В то же самое время Григорий сидел у камина с бокалом мадеры и смотрел на гаснущие в топке угли. Красноватые отблески озаряли его узкое бледное лицо и щель рта с глубокими носогубными складками скептика и педанта, даже искры не оживляли потухшего взгляда… В углу комнаты безмолвный помощник, молодой студент архитектурного института, привыкший к причудам хорошо платившего наставника, обласканного заказами элиты, поднимал с пола один за другим валявшиеся в беспорядке чертежи и эскизы частных домов. Среди них попадались и дворцы, и скромные коттеджи с самым разнообразным обликом, исполненные как в узнаваемых исторических стилях, так и совсем диковинные и странные. Молодой человек заглядывал в список и, делая в нём пометки, то складывал поднятые листы на стол, то со вздохом разрывал и отправлял в объёмистую мусорную корзину. Сегодня в неё последовательно перемещалось то, что ещё оставалось от самых интересных и интригующих проектов.
Григорий, не поворачивая головы, смотрел на гаснущую топку, но перед его глазами проплывали пейзажи Чандики, планеты в системе умирающего багрового солнца, и мира, жителей которого ему так бы хотелось сохранить для новых цивилизаций.

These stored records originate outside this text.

/-- While the block pulls the sensor line low. -/
def pulling : State :=
  { busy true [.delayMs 10, .snsDrive true, .snsConfig .inPu, .snapT0] ⟨[0], [], []⟩ with sns := ⟨.outOd, false⟩ }
theorem witness_StepKeepsSensorPinSafe : SensorPinSafe pulling ∧ ∃ t, step pulling = .next t ∧
    (t.obs.log == [.delayMs 10]) = true := ⟨⟨by decide, by decide⟩, exists_next (by decide)⟩
theorem witness_StepKeepsPhaseMatchesBusy : PhaseMatchesBusy pulling ∧ PhaseMatchesBusy (base true) ∧
    ∃ t, step pulling = .next t ∧ t.port.opbusy = true :=
  ⟨⟨by decide, by decide⟩, ⟨by decide, by decide⟩, exists_next (by decide)⟩
theorem witness_StepKeepsConfigSafe :
    ConfigSafe { busy true [.initEnd] ⟨[0], [], []⟩ with cfg := ⟨true, true, false, 64, false⟩ } ∧
    ∃ t, step { busy true [.initEnd] ⟨[0], [], []⟩ with cfg := ⟨true, true, false, 64, false⟩ } = .next t ∧
      t.cfg.initDone = true := ⟨fun _ => by decide, exists_next (by decide)⟩
theorem witness_StepKeepsBuffersCanonical :
    BuffersCanonical { busy true [.storeRead 255] ⟨[0], [], []⟩ with port.rbuf := [(255, 7)] } ∧
    ∃ t, step { busy true [.storeRead 255] ⟨[0], [], []⟩ with port.rbuf := [(255, 7)] } = .next t ∧
      (t.port.rbuf == []) = true :=
  ⟨⟨by decide, by decide, by decide, by decide⟩, exists_next (by decide)⟩

/-- TMR.RESET_WAIT just accepted, ARG = 100. -/
def waiting (ticks : List Nat) : State :=
  { base true with port.opbusy := true, port.arg := 100, env := ⟨ticks, [], []⟩ }
theorem witness_ResetWaitWaits :
    ((waiting [0, 37, 63, 9]).env.ticks = 0 :: ([37] ++ 63 :: 9 :: []) ∧ [37].sum < (waiting [0, 37, 63, 9]).port.arg.toNat ∧
      (waiting [0, 37, 63, 9]).port.arg.toNat ≤ [37].sum + 63 ∧ (waiting [0, 37, 63, 9]).inputs = [] ∧
      (waiting [0, 37, 63, 9]).port.opbusy = true) ∧
    ((waiting [0, 150, 9]).env.ticks = 0 :: ([] ++ 150 :: 9 :: []) ∧
      (waiting [0, 150, 9]).port.arg.toNat ≤ ([] : List Nat).sum + 150) := by
  decide
theorem witness_ElapsedReadsCounter : (waiting [250, 3]).inputs = [] ∧ (waiting [250, 3]).port.opbusy = true := by decide

/-- A pulse of two samples that measures `h` ticks, for `h` of at least 9. -/
def pulseOf (h : Nat) : Pulse := ⟨1, [(2, 3)], 4, h - 9⟩

/-- An SNS.READ with one low sample in its idle check, a read of its wait that finds it below, and `n` pulses of `h` ticks. -/
def readingOf (n h : Nat) : Reading := ⟨1, 2, [(3, 4)], 5, List.replicate 7 1, [100], 300, List.replicate n (pulseOf h)⟩

theorem readingOf_fits {n h : Nat} (hn : n ≤ 82) (hs : (pulseOf h).span ≤ 10000) : (readingOf n h).Fits (base true).par :=
  ⟨(by decide : heldTicks (readingOf 0 0).low ≤ (base true).par.idleTimeout.toNat), rfl,
    .inr (by decide : (readingOf 0 0).reads.sum < (base true).par.postReleaseWait.toNat), (by decide : (base true).par.postReleaseWait.toNat ≤ (readingOf 0 0).released),
    (by decide : (readingOf 0 0).released < cntSpan (base true).par),
    by rw [show (readingOf n h).pulses.length = n from List.length_replicate]; exact hn, fun j p hp => by
      have e : p = pulseOf h := List.eq_of_mem_replicate (List.mem_of_getElem? hp)
      refine ⟨?_, fun l hl => ?_⟩
      · rw [e]; exact Nat.lt_of_le_of_lt hs (by decide)
      · rw [e]
        unfold pulseLimit at hl
        split at hl
        · obtain rfl : (base true).par.ackLimit = l := Option.some.inj hl
          exact Nat.le_trans hs (by decide)
        · exact absurd hl (by simp [base, Config.paramsAt])⟩

/-- SNS.READ just accepted, the sensor about to send a frame whose pulses all measure `h` ticks. -/
def framed (h : Nat) : State :=
  { base true with
    port.opbusy := true
    env := ⟨(readingOf 82 h).ticks (base true).par ++ [0, 0, 0, 0], (readingOf 82 h).line, []⟩ }
theorem witness_SensorReadsFrame : ∀ h ∈ [500, 501], (framed h).inputs = [] ∧ (framed h).port.opbusy = true ∧
    (readingOf 82 h).Fits (framed h).par ∧ (readingOf 82 h).pulses.length = 2 + 2 * (framed h).par.frameBits ∧
    (framed h).env.ticks = (readingOf 82 h).ticks (framed h).par ++ [0, 0, 0, 0] ++ [] ∧
    (framed h).env.line = (readingOf 82 h).line ++ [] := fun h hh =>
  ⟨rfl, rfl, readingOf_fits (Nat.le_refl _) ((by decide : ∀ h ∈ [500, 501], (pulseOf h).span ≤ 10000) h hh),
    List.length_replicate, (List.append_nil _).symm, (List.append_nil _).symm⟩
/-- Both clauses: forty zero bits hold the checksum, forty one bits (S-8-B) do not. -/
theorem witness_SensorReadsFrame_clauses : (readingOf 82 500).highs = List.replicate 40 500 ∧
    (readingOf 82 501).highs = List.replicate 40 501 ∧
    checksum (decodeFrame 500 40 (List.replicate 40 500)) = frameAt (decodeFrame 500 40 (List.replicate 40 500)) 4 ∧
    checksum (decodeFrame 500 40 (List.replicate 40 501)) ≠ frameAt (decodeFrame 500 40 (List.replicate 40 501)) 4 := by
  decide
theorem witness_FrameBitsMsbFirst : (List.replicate 40 (501 : Word)).length = 40 ∧
    (decodeFrame 500 40 (List.replicate 40 501))[4]? = some 0xFF ∧ (List.replicate 40 (501 : Word))[39]? = some 501 := by
  decide
theorem witness_ValidateFrame : (validating [0, 0, 0, 0, 0]).port.opbusy = true ∧
    (validating [0, 0, 0, 0, 0]).inputs = [] ∧ (validating [0, 0, 0, 0, 0]).todo = [.validate] ∧
    (validating [0, 0, 0, 0, 0]).work.fb = 0 :: 0 :: 0 :: 0 :: 0 :: [] ∧ (0 + 0 + 0 + 0 : Byte) = 0 ∧
    (validating [0, 0, 0, 0, 1]).work.fb = 0 :: 0 :: 0 :: 0 :: 1 :: [] ∧ (0 + 0 + 0 + 0 : Byte) ≠ 1 := by decide
/-- SNS.READ just accepted. One check finds the limit itself, 10000 ticks; the next finds 10001, or the next sample is high. -/
def waitingLow (line : List Bool) : State :=
  { base true with port.opbusy := true, env := ⟨[7, 8, 4000, 6000, 1, 0], line, []⟩ }
theorem witness_SensorBusyOnLowLine : (waitingLow [false, false]).inputs = [] ∧ (waitingLow []).port.opbusy = true ∧
    (waitingLow []).env.ticks = 7 :: 8 :: (heldDraws true [(4000, 6000)] ++ 1 :: 0 :: []) ∧
    heldTicks [(4000, 6000)] ≤ (waitingLow []).par.idleTimeout.toNat ∧
    (waitingLow [false, false]).env.line = List.replicate (1 + 1) false ++ [] ∧
    (waitingLow []).par.idleTimeout.toNat < heldTicks [(4000, 6000)] + 1 + 0 ∧
    heldTicks [(4000, 6000)] + 1 + 0 < cntSpan (waitingLow []).par ∧
    (waitingLow [false, true]).env.line = List.replicate 1 false ++ true :: [] := by decide
/-- Both sides of the limit at the check. -/
theorem witness_AckTimeoutPastLimit : ∀ k ∈ [10000, 10001],
    (busy true [.pulseCheck false 10000 .discard] ⟨[k], [], []⟩).port.opbusy = true ∧
    (busy true [.pulseCheck false 10000 .discard] ⟨[k], [], []⟩).inputs = [] ∧
    (nextHas (step (busy true [.pulseCheck false 10000 .discard] ⟨[k], [], []⟩)) fun t =>
      t.todo == if k = 10001 then [.raise .ackTimeout] else [.pulse false (some 10000) .discard]) = true := by decide

/-- A pulse that is at the limit, 10000 ticks, when it is still at the level, and past it one tick later. -/
def longPulse : Pulse := ⟨1, [(4000, 6000)], 1, 0⟩
/-- SNS.READ just accepted; the acknowledgement's low pulse is good and its high pulse too long: found by a check or at its end. -/
def tooLong (draws : List Nat) (line : List Bool) : State :=
  { base true with
    port.opbusy := true
    env := ⟨(readingOf 1 9).ticks (base true).par ++ pulseGap 1 ++ draws, (readingOf 1 9).line ++ line, []⟩ }
theorem witness_AckTimeoutPastLimit_reading : (readingOf 1 9).Fits (base true).par := readingOf_fits (by decide) (by decide)
theorem witness_AckTimeoutPastLimit_clauses : (readingOf 1 9).pulses.length = 1 ∧
    pulseLimit (base true).par 1 = some 10000 ∧ heldTicks longPulse.held ≤ (10000 : Word).toNat ∧
    (10000 : Word).toNat < longPulse.span ∧ longPulse.span < cntSpan (base true).par ∧
    (tooLong (longPulse.draws true) (longPulse.line (pulseLevel 1))).env.ticks =
      (readingOf 1 9).ticks (base true).par ++ pulseGap 1 ++ longPulse.draws true ++ [] ∧
    (tooLong (1 :: heldDraws true [(4000, 6000), (1, 0)]) [true, true]).env.line =
      (readingOf 1 9).line ++ List.replicate (longPulse.held.length + 1) (pulseLevel 1) ++ [] := by decide
theorem witness_MeasurementEnds : ∀ k ∈ [10000, 10001],
    (nextHas (step (busy true [.pulseEnd (some 10000) .low] ⟨[k], [], []⟩)) fun t =>
      if k = 10001 then t.todo == [.raise .ackTimeout] else t.work.low.head? == some 10000) = true ∧
    (nextHas (step (busy true [.pulseEnd none .high] ⟨[k], [], []⟩)) fun t =>
      t.work.high.head? == some (BitVec.ofNat 32 k)) = true := by
  decide
/-- The sample's clause, with and without a limit, and the whole measurement's: a bit's high pulse of two samples. -/
theorem witness_MeasurementEnds_sample : ∀ v : Bool,
    (nextHas (step (busy true [.pulse true (some 5) .high] ⟨[0], [v], []⟩)) fun t =>
      t.todo == if v then [.pulseCheck true 5 .high] else [.pulseEnd (some 5) .high]) = true := by decide
theorem witness_MeasurementEnds_whole : (busy true [] ⟨[], [], []⟩).sns = snsAtRest ∧
    (pulseOf 501).span < cntSpan (base true).par ∧ (pulseOf 501).span ≤ (501 : Word).toNat ∧
    (busy true (measurePulse true (some 501) .high) ⟨(pulseOf 501).draws true, (pulseOf 501).line true, []⟩).env.line =
      (pulseOf 501).line true ++ [] := by decide
theorem witness_StuckLineNeverEnds : ∃ s : State, s.port.opbusy = true ∧ s.inputs = [] ∧ s.sns = snsAtRest ∧
    s.todo = [.pulse true none .high] ∧ s.env.line = List.replicate 3 true ++ [] :=
  ⟨busy true [.pulse true none .high] ⟨[0, 0, 0], [true, true, true], []⟩, by decide⟩

/-- The timer of a paced state keeps pace. -/
theorem paced_spec (rw : Bool) (n : Nat) (pins : List Byte) : Paced n (paced rw n pins) :=
  ⟨rfl, rfl, Nat.le_of_eq List.length_replicate.symm, fun k hk => by
    rw [(List.mem_replicate.1 hk).2]
    exact (by decide : ∀ rw, 1 ≤ 1 ∧ longestWait (base rw).par + 1 < cntSpan (base rw).par) rw⟩

/-- The same state with jobs ahead. -/
theorem paced_todo {n : Nat} {s : State} (h : Paced n s) (js : List Job) : Paced n { s with todo := js } := h

theorem witness_WriteCycleEvents : ∀ rw, Paced 20 { paced rw 20 [] with
    todo := busCycleWrite (paced rw 20 []).par true (.byte 0x41) ++ [.poll] } := fun rw => paced_todo (paced_spec rw 20 []) _
theorem witness_ReadCycleEvents : Paced 20 { paced true 20 [0x85] with
      todo := busCycleRead (paced true 20 [0x85]).par false .full ++ [.poll] } ∧
    (paced true 20 [0x85]).par.hasRw = true ∧ (paced true 20 [0x85]).env.pins = [0x85] :=
  ⟨paced_todo (paced_spec true 20 _) _, rfl, rfl⟩
theorem witness_WriteTransfersComplete : ∀ rw, Paced 60 (paced rw 60 []) := fun rw => paced_spec rw 60 []
theorem witness_ReadTransfersComplete : Paced 60 (paced true 60 [0x85]) ∧ (paced true 60 [0x85]).par.hasRw = true ∧
    1 ≤ (answers (paced true 60 [0x85]).cfg.dl (paced true 60 [0x85]).env.pins).length :=
  ⟨paced_spec true 60 _, rfl, by decide⟩
theorem witness_BusReadsNeedTheReadPin : (busy false [] ⟨[], [], []⟩).par.hasRw = false ∧
    (busy false [] ⟨[], [], []⟩).inputs = [] ∧ (busy false [] ⟨[], [], []⟩).port.opbusy = true := ⟨rfl, rfl, rfl⟩
/-- Ready; busy with a poll left; busy at the last poll. -/
theorem witness_PollDecision :
    (busy true [.pollTest] ⟨[0], [], []⟩).todo = [.pollTest] ∧ busyFlag 0x0A = false ∧ busyFlag 0x80 = true ∧
    (nextHas (step { busy true [.pollTest] ⟨[0], [], []⟩ with work.rx := 0x0A }) fun t => t.todo == []) = true ∧
    (nextHas (step { busy true [.pollTest] ⟨[0], [], []⟩ with work.rx := 0x80, work.polls := 498 }) fun t =>
      t.todo == [.cntReset, .spin 100, .poll] && !t.toflag) = true ∧
    (nextHas (step { busy true [.pollTest] ⟨[0], [], []⟩ with work.rx := 0x80, work.polls := 499 }) fun t =>
      t.todo == [] && t.toflag) = true := by decide
theorem witness_BlindWait : ∀ long, Paced 5 { paced false 5 [] with todo := [.waitReady long, .poll] } ∧
    (paced false 5 []).par.hasRw = false := fun _ => ⟨paced_todo (paced_spec false 5 []) _, rfl⟩

/-- An operation has been accepted, and the host does nothing more. -/
def accepted (s : State) : State := { s with port.opbusy := true }

theorem witness_NotInitialized : (accepted (base true)).inputs = [] ∧ (accepted (base true)).port.opbusy = true ∧
    needsInit (.lcdSetAddress 0x7F) = true ∧ (Instr.lcdSetAddress 0x7F).wellFormed = true ∧
    (base true).cfg.initDone = false := by decide
theorem witness_NotSupportedWithoutReadPin : (accepted (ready false)).inputs = [] ∧
    (accepted (ready false)).port.opbusy = true ∧ needsReadPin .lcdIsBusy = true ∧ (ready false).cfg.initDone = true ∧
    (ready false).par.hasRw = false := by decide
theorem witness_InvalidConfig : (accepted (base true)).inputs = [] ∧ (accepted (base true)).port.opbusy = true ∧
    configLegal (base true).par true 0 = false ∧ configLegal (base true).par true 65 = false ∧
    configLegal (base true).par false 129 = false ∧ (base true).par.rowOffset0 = 0x00 ∧
    (base true).par.rowOffset1 = 0x40 := by decide
theorem witness_CursorOutOfBounds : (accepted (ready true)).inputs = [] ∧ (accepted (ready true)).port.opbusy = true ∧
    (ready true).cfg.initDone = true ∧
    (if (ready true).cfg.n then 2 else 1) ≤ (2 : Byte).toNat ∧ (ready true).cfg.cols.toNat ≤ (16 : Byte).toNat := by decide
theorem witness_CursorAddressFits :
    (configLegal (base true).par true 64 = true ∧ cursorInBounds ⟨true, true, false, 64, true⟩ 1 63 = true) ∧
    (configLegal (base true).par false 128 = true ∧ cursorInBounds ⟨true, false, false, 128, true⟩ 0 127 = true) := by decide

– Почему, – почти беззвучно шептали его губы, – Почему мне приходится без конца проектировать не то, что украшает этот мир, а то, к чему вопиет их скрытая память, которую здесь именуют глупым словом бессознательное? И почему только один из полусотни, вспомнив свои сиддхи, соглашается остаться? И чёрт возьми, почему эту чёртову работу должен выполнять именно я?